To me, it’s not abt if your gear is cheap or expensive but more like getting the correct guitar teacher to teach the right way, hence watching your videos is the right thing to do 😂 I had to learn to play guitar the correct way even before if I can make my cheap guitar sing!
I started off with a similar cheap imitation Les Paul, played it for over 10 years, and eventually upgraded to an Epiphone Les Paul Studio. Played that for another 10, and only just recently I finally upgraded to the dream: Gibson Les Paul Standard 50s. I still only consider myself an intermediate guitarist, but holy crap is this guitar ever a joy to play! And it's just like you say: I wanted to learn guitar because of Slash, so finally having THE guitar is totally pushing me to learn even more.
My first guitar was a cheap-o acoustic. Did wonders developing calluses on my fretting hand. Main thing was I had the passion and never thought bad of that guitar. Over time, my parents felt that passion and eventually upgraded me to a beautiful Gibson ES-335.
I started with an Arbor explorer copy with one humbucker. I ran this into a Acoustic 100 watt solid-state head into a Paradise 4×12 cabinet. My secret weapon? The Boss DS-1! Didn't even have a tuner yet. I felt like a rockstar! Circa 1984.
My first was a cast iron and plastic red strat no brand. I did buy it pure fore looks en because no idea. Couple years later i got my self a second hand Gibson Marauder, because no idea, but that one turned out right afcourse. I still used a crap Marlboro transistor amp. (I had it fore give away in 2018, zero entries). Anyway i play some mid range guitars now a days. Fore me the game changers where teechers who managed to spark me!
That was fun trying to guess what you were trying to write ! Lol still haven't a clue what afcourse means or is about ....here's a tip if you can't spell any better than a four year old child try using the spell checker and predictive text features .

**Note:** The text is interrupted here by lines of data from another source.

-- ==== Sys2Proof/Certificates/Slice0/Obligations.lean ====
section
/-! DEFINITION. The statements about OWD, for the provers. Each docstring names the rules a statement formalises.
`s.profile = some P` says that the decoder has been built with the profile `P` (R130, R153); the parameters are
`s.cfg`, so a statement about every `s` is about every configuration. -/

open Sys2Proof Sys2Proof.Machine

/-! ## Encoding -/

/-- R48: all 16 values of the command word, whatever stands on port `tick`, and the events each applies, in order:
READ_FALL is READ then FALL, READ_RISE is READ then RISE. -/
def Obligations.CommandWordsDecodeAsTabled : Prop :=
  (∀ (w t : Nat) (c : BitVec 4), 8 ≤ c.toNat → decodePort w ⟨c, t⟩ = .reset) ∧
  (∀ w t : Nat,
    decodePort w ⟨0b0000, t⟩ = .idle ∧ decodePort w ⟨0b0001, t⟩ = .idle ∧
    decodePort w ⟨0b0010, t⟩ = .fall (t % 2 ^ w) ∧ decodePort w ⟨0b0011, t⟩ = .rise (t % 2 ^ w) ∧
    decodePort w ⟨0b0100, t⟩ = .read ∧ decodePort w ⟨0b0101, t⟩ = .read ∧
    decodePort w ⟨0b0110, t⟩ = .readFall (t % 2 ^ w) ∧ decodePort w ⟨0b0111, t⟩ = .readRise (t % 2 ^ w)) ∧
  (∀ (t : Nat) (s : State),
    exec (.readFall t) s = execAll [.read, .fall t] s ∧ exec (.readRise t) s = execAll [.read, .rise t] s)

/-- Decode and encode agree, down to the bytes: every well-formed command, with every tick that its port admits,
decodes back to itself, and the operations of the formats SYM, ELAB and INT have no word (R54, R60). The byte image is
the model's layout (log entry 12). -/
def Obligations.BytesOfACommandDecodeToIt : Prop :=
  ∀ (w : Nat) (i : Instr),
    (i.isCommand = true → i.wellFormed w = true →
      ∃ bs, encodeBytes w i = some bs ∧ decodeBytes w bs = .ok i) ∧
    (i.isCommand = false → encodeBytes w i = none)

/-- Whatever bytes decode, decode to a well-formed command, and to the same one as its canonical bytes. The byte image
is the model's layout (log entry 12). -/
def Obligations.DecodedBytesAreAWellFormedCommand : Prop :=
  ∀ (w : Nat) (bs : List Byte) (i : Instr), decodeBytes w bs = .ok i →
    i.isCommand = true ∧ i.wellFormed w = true ∧
      ∃ bs', encodeBytes w i = some bs' ∧ decodeBytes w bs' = .ok i

/-- R56: the ignored bits are `ev_level` when `ev_valid = 0` and everything when `rst = 1`; every command word is an
operation that its word selects, and all four SYM codes are symbols. -/
def Obligations.IgnoredBitsChangeNothing : Prop :=
  (∀ (w : Nat) (p q : PortSample), p.cmd.getLsbD 3 = true → q.cmd.getLsbD 3 = true →
    decodePort w p = decodePort w q) ∧
  (∀ (w : Nat) (p q : PortSample),
    p.cmd.getLsbD 3 = q.cmd.getLsbD 3 → p.cmd.getLsbD 2 = q.cmd.getLsbD 2 →
    p.cmd.getLsbD 1 = false → q.cmd.getLsbD 1 = false → decodePort w p = decodePort w q) ∧
  (∀ (w : Nat) (p : PortSample), (decodePort w p).isCommand = true ∧ (decodePort w p).wellFormed w = true) ∧
  (∀ c : BitVec 2, (decodeSym c).code = c)

/-- R54: the 2-bit SYM code, on no port; `sym[1]` is "a bit is to be written", and then `sym[0]` is its value. -/
def Obligations.SymbolCodeSaysWhatToDo : Prop :=
  Symbol.noSym.code = 0b00 ∧ Symbol.frameReset.code = 0b01 ∧ Symbol.bit0.code = 0b10 ∧ Symbol.bit1.code = 0b11 ∧
  ∀ sym : Symbol,
    decodeSym sym.code = sym ∧ encode sym.instr = none ∧
    (sym.code.getLsbD 1 = true →
      ∀ s : State, exec sym.instr s = exec (.pushBit (sym.code.getLsbD 0)) s) ∧
    (sym.code.getLsbD 1 = false → ∀ s t : State, exec sym.instr s = .next t → t.frame = s.frame ∧ t.pub = s.pub)

/-! ## Calibration -/

/-- R65: CALIBRATE has no word; the profile that it computes, its only effect, and its only exception. The parameters
are within the constraints of R2, R4 to R6 and the nine values fit `TICK_W` bits (R73). -/
def Obligations.CalibrateComputesTheProfile : Prop :=
  encode .calibrate = none ∧
  (∀ (s : State) (f : Nat), s.cfg.fHz = some f → 1 ≤ f → s.cfg.withinSpec = true →
    (profileFor s.cfg f).fits s.cfg.tickW = true →
    exec .calibrate s = .next { s with
      profile := some
        { zero :=
            { low := ⟨(s.cfg.t0lNs - s.cfg.tolNs) * f / 1000000000 + 1, (s.cfg.t0lNs + s.cfg.tolNs) * f / 1000000000⟩
              high := ⟨(s.cfg.t0hNs - s.cfg.tolNs) * f / 1000000000 + 1, (s.cfg.t0hNs + s.cfg.tolNs) * f / 1000000000⟩ }
          one :=
            { low := ⟨(s.cfg.t1lNs - s.cfg.tolNs) * f / 1000000000 + 1, (s.cfg.t1lNs + s.cfg.tolNs) * f / 1000000000⟩
              high := ⟨(s.cfg.t1hNs - s.cfg.tolNs) * f / 1000000000 + 1, (s.cfg.t1hNs + s.cfg.tolNs) * f / 1000000000⟩ }
          resetThreshold := s.cfg.tresetNs * f / 1000000000 + 1 } }) ∧
  (∀ (s : State) (f : Nat), exec .calibrate s = .refused (.calibrationError (some f)) ↔
    s.cfg.fHz = some f ∧ f = 0)

/-- R66: `ticks_floor(x)` is the floor of the exact rational `x / cycle_ns` with `cycle_ns = 1000000000 / F_HZ`, which
is `(x * F_HZ) div 1000000000`. -/
def Obligations.TickConversionIsExact : Prop :=
  ∀ f x : Nat, 1 ≤ f →
    (ticksFloor f x : ℤ) = ⌊(x : ℚ) / (1000000000 / (f : ℚ))⌋ ∧ ticksFloor f x = x * f / 1000000000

Great wisdom for the guitar lover like my self..m using a Chinese squire n a blackstar fly it all abt hard work n the luv of this instrument n the tone came out of it...wen my fingers didn't work n feel bored I just left it for few hours n had a cup of tea n watch Hendrix, knopfler or mateus asato videos n I feel inspire n pick up my guitar n all those efforts came back to life...u cant let go of this instrument if u once n felt in luv..its the feeling n the luv of playing dat ll lead u to the the promise land of guitar playing...
My first guitar was a squier strat which I played through a bass amp, then my parents bought me a fender jaguar and my grandparents bought me a fender mustang amp both for my birthday after I’d played for a year. After that jaguar I was hooked on guitars, buying cheap ones and building partscasters, cleaning some up to sell, and buying nicer guitars and building a collection of nice guitars and amps which after nearly 5 years since I started playing I can say I deserve and they inspire me to play every day. Plus I’ve learned how to make an awful guitar play brilliantly and restore them to better than new so I was able to get a couple of my nice guitars dirt cheap and fix them up.

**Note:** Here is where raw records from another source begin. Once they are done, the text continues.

/-- A READ changes at most the flag and the returned value. -/
theorem State.readAndClear_agreeButFlagAndRet (s : State) : AgreeButFlagAndRet s s.readAndClear := rfl

/-- Settles O38: RISE looks neither at the flag nor at the returned value, so after the READ it does what it does
without; the flag is that of `exec_dirty`. -/
theorem readRiseSetWinsOverClear : Obligations.ReadRiseSetWinsOverClear := by
  refine ⟨fun _ _ => decodePort_of_decodeCmd rfl, fun s P t hP hlow hhigh => ?_⟩
  have hrise : exec (.rise t) s = .next ((s.stamp .high t).gate P .high) := by
    rw [exec_rise hP, State.onTransition_of_inOrder P .high ⟨hlow, hhigh⟩]
  have hreadRise : exec (.readRise t) s = .next ((s.readAndClear.stamp .high t).gate P .high) := by
    rw [exec_readRise hP, State.onTransition_of_inOrder P .high (s := s.readAndClear) ⟨hlow, hhigh⟩]
  have hagree : AgreeButFlagAndRet ((s.stamp .high t).gate P .high) ((s.readAndClear.stamp .high t).gate P .high) :=
    (s.readAndClear_agreeButFlagAndRet.stamp .high t).gate P .high
  have hdirty : ((s.readAndClear.stamp .high t).gate P .high).dirty = s.riseWritesBit P t := by
    simp [exec_dirty hreadRise, State.writesBit_readRise hP, clearsFlag]
  have hret : ((s.readAndClear.stamp .high t).gate P .high).ret = .snapshot s.peek.1 s.peek.2 := by
    simp [State.peek]
  refine ⟨_, hrise, ?_, ?_⟩
  · simp [exec_dirty hrise, State.writesBit_rise hP, clearsFlag]
  · rw [hreadRise, hagree, hdirty, hret]

/-! ## IDLE (R53) -/

/-- Settles O35: both words of IDLE decode to it, whatever the tick. -/
theorem idleChangesNothing : Obligations.IdleChangesNothing := by
  refine fun s P hP => ⟨exec_idle hP, fun c tick rest hc hinputs => ?_⟩
  have hidle : decodePort s.cfg.tickW ⟨c, tick⟩ = .idle := by
    rcases hc with rfl | rfl <;> exact decodePort_of_decodeCmd rfl
  rw [step_cons hP hinputs, hidle]
  exact exec_idle (s := { s with inputs := rest }) hP

/-! ## What the operation of a symbol writes (R54) -/

/-- R54, `sym[1]`: a bit is to be written, and is if there is room. -/
theorem State.writesBit_instr (s : State) (sym : Symbol) :
    s.writesBit sym.instr = (sym.code.getLsbD 1 && !s.full) := by
  cases sym <;> simp [Symbol.instr, Symbol.code, State.writesBit]

/-- R54, `sym[0]`: the value of the bit to be written. -/
theorem exec_instr_eq_pushBit {sym : Symbol} (h : sym.code.getLsbD 1 = true) (s : State) :
    exec sym.instr s = exec (.pushBit (sym.code.getLsbD 0)) s := by
  cases sym with
  | noSym => cases h
  | frameReset => cases h
  | bit0 => rfl
  | bit1 => rfl

/-- Settles O5: an operation that writes no bit leaves both buffers, by `exec_buffers_of_not_writesBit`. -/
theorem symbolCodeSaysWhatToDo : Obligations.SymbolCodeSaysWhatToDo := by
  refine ⟨rfl, rfl, rfl, rfl, fun sym => ⟨Symbol.decodeSym_code sym, Symbol.encode_instr sym,
    exec_instr_eq_pushBit, fun hcode s t h => ?_⟩⟩
  exact exec_buffers_of_not_writesBit h (Symbol.instr_ne_reset sym) (by rw [State.writesBit_instr, hcode]; rfl)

Very good and important video. A thing I would add to that: If you buy more affordable guitars, go the extra mile and take it to a professional luthier to get it setup properly. It isn't too expensive to do that; you can get a decent basic setup for about 60-120 bucks (depending on factors like: do the fret ends or the nut slots need to be filed or not). This step will level the playing field quite a bit when it comes to affordable vs. more expensive guitars. I personally always had this notion of "I need to **earn** a new/better guitar". I had to get noticeably better to be worthy of better gear because I would have felt like an imposter if I had this expensive guitar while I'm still in the "I can play the first pentanonic box and that is my solo" phase. But that's just me of course. At the end I learned most of what I can do on guitar now on affordable gear and I don't regret it at all.
Bought my Squier Affinity a few weeks ago. Having a full time job I often didn't feel like I had the energy to practice at the end of the day when I finally had time for myself. Then I started my 'Build my own guitar from scratch' project. Got me the plans, bought all the wood. It's gonna take months to finish and I know it's gonna be an awesome instrument. That alone is such a motivation to practice with my 'cheap' affinity because I wanna be able to play something on my self-made guitar once it's done!
I had a similar experience as you did, Mike. My first guitar was something I bought off a friend for $25. It was a DIY Les Paul copy of some kind that was painted with brown house paint. The pickups were terrible and the wax had at some point melted out of them (probably from sitting in a hot car, attic, or garage), the tuners were lose, and the action was between 1/2" and 3/4" at the 22nd fret. It was a nightmare. I also played through a Realistic keyboard/vocal amp with no effects. Painful and uninspiring experience...but I never gave up. That guitar and amp are long gone, but the passion never ended. The progress in playing would hit milestones and I would reward myself with a new guitar. Whatever it takes to inspire progress (new guitar, effect, amp, strap, cabinet, picks, etc) is the right move to keep moving forward.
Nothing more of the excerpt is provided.